DATA SUPPLIED:
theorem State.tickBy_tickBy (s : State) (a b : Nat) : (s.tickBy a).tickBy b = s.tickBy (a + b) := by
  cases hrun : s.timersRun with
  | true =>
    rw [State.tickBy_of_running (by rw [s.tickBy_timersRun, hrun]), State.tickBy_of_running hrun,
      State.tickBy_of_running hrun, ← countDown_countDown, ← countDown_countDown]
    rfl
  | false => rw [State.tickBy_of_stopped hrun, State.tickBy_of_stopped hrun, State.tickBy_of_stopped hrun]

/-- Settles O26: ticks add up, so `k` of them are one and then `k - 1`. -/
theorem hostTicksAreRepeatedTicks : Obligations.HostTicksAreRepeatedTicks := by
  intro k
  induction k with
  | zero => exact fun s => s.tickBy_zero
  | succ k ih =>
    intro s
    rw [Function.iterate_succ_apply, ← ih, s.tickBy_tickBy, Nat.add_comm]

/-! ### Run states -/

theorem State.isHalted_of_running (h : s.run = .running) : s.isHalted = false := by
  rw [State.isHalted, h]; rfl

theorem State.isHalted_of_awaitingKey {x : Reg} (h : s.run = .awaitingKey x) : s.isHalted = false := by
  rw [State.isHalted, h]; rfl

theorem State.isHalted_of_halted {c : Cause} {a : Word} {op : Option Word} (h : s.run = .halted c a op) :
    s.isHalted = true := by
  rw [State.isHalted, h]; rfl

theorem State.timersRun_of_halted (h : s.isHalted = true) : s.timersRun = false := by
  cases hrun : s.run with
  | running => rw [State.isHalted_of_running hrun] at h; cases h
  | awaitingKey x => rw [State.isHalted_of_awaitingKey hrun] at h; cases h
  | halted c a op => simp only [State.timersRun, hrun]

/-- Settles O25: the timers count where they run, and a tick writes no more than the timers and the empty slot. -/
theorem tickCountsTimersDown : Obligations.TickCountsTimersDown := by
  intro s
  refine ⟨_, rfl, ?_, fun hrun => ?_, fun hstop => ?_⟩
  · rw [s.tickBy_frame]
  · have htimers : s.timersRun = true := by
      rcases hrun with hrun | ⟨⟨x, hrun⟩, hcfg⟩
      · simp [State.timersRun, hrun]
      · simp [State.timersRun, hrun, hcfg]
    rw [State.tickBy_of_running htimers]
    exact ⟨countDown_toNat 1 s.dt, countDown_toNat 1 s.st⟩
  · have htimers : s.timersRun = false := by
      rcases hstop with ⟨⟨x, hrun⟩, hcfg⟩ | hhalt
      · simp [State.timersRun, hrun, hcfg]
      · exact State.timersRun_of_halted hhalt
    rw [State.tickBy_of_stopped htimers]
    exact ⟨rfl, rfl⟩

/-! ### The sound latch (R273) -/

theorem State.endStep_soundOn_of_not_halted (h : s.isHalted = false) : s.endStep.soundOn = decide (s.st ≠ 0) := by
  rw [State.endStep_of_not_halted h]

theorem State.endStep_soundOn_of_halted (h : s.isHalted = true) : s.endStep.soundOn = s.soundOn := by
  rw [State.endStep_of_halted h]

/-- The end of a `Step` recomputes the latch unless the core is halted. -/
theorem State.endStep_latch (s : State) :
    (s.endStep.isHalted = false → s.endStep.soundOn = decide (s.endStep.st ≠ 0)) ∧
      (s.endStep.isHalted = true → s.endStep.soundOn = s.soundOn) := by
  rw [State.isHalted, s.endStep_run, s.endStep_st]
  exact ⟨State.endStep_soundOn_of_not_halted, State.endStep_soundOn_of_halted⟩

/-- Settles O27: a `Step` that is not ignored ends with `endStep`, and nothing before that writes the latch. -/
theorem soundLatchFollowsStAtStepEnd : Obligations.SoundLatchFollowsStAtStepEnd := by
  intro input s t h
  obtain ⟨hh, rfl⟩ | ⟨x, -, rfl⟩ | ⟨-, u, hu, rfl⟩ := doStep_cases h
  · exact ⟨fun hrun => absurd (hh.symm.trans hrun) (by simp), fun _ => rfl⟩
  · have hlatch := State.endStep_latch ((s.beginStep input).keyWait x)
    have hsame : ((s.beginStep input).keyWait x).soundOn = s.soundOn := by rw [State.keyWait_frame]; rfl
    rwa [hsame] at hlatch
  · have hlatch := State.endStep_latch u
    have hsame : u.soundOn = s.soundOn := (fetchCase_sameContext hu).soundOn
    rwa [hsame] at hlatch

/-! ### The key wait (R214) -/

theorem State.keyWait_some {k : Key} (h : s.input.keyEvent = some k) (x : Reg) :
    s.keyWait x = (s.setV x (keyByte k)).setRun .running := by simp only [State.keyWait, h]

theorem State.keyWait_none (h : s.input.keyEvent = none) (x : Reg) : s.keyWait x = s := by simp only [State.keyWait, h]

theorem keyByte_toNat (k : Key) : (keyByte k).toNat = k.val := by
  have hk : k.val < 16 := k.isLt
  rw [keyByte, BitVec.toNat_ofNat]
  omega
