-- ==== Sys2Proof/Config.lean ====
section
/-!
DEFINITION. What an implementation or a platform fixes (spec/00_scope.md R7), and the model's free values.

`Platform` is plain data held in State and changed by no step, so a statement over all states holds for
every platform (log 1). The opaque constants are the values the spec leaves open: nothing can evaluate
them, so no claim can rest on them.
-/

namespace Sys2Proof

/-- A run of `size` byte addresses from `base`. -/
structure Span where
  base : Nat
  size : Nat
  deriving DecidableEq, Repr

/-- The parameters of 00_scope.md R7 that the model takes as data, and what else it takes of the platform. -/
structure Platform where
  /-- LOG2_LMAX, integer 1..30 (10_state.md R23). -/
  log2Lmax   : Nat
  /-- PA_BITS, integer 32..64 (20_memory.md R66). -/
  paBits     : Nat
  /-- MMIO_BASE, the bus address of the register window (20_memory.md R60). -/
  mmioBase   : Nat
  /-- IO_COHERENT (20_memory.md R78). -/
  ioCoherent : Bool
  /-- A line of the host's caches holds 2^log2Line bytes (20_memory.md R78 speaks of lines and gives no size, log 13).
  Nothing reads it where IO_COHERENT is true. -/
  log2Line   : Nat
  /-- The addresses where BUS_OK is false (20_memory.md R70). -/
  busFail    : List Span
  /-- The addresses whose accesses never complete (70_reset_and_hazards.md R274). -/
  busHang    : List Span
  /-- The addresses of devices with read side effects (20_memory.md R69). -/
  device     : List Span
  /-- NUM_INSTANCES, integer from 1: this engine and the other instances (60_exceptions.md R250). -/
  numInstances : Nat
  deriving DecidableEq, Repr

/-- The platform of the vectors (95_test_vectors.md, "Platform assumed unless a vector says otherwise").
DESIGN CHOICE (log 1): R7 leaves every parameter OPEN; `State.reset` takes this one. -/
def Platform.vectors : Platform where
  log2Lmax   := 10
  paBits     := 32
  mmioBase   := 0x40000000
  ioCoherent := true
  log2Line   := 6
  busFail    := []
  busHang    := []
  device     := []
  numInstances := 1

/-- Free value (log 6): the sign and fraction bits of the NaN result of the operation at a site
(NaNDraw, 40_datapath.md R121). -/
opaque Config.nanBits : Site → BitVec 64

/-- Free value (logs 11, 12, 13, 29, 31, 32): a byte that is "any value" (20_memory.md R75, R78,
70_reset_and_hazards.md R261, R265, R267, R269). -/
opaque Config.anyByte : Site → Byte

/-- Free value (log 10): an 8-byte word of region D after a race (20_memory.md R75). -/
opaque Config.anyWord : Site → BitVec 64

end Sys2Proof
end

WHAT THE EXERCISE ASKS:
Transcribe exactly, and only, the lines from the one bearing "Free value (logs" through the last line of the entries, counting both.

EXPECTED ANSWER:
/-- Free value (logs 11, 12, 13, 29, 31, 32): a byte that is "any value" (20_memory.md R75, R78,
70_reset_and_hazards.md R261, R265, R267, R269). -/
opaque Config.anyByte : Site → Byte

/-- Free value (log 10): an 8-byte word of region D after a race (20_memory.md R75). -/
opaque Config.anyWord : Site → BitVec 64

end Sys2Proof
end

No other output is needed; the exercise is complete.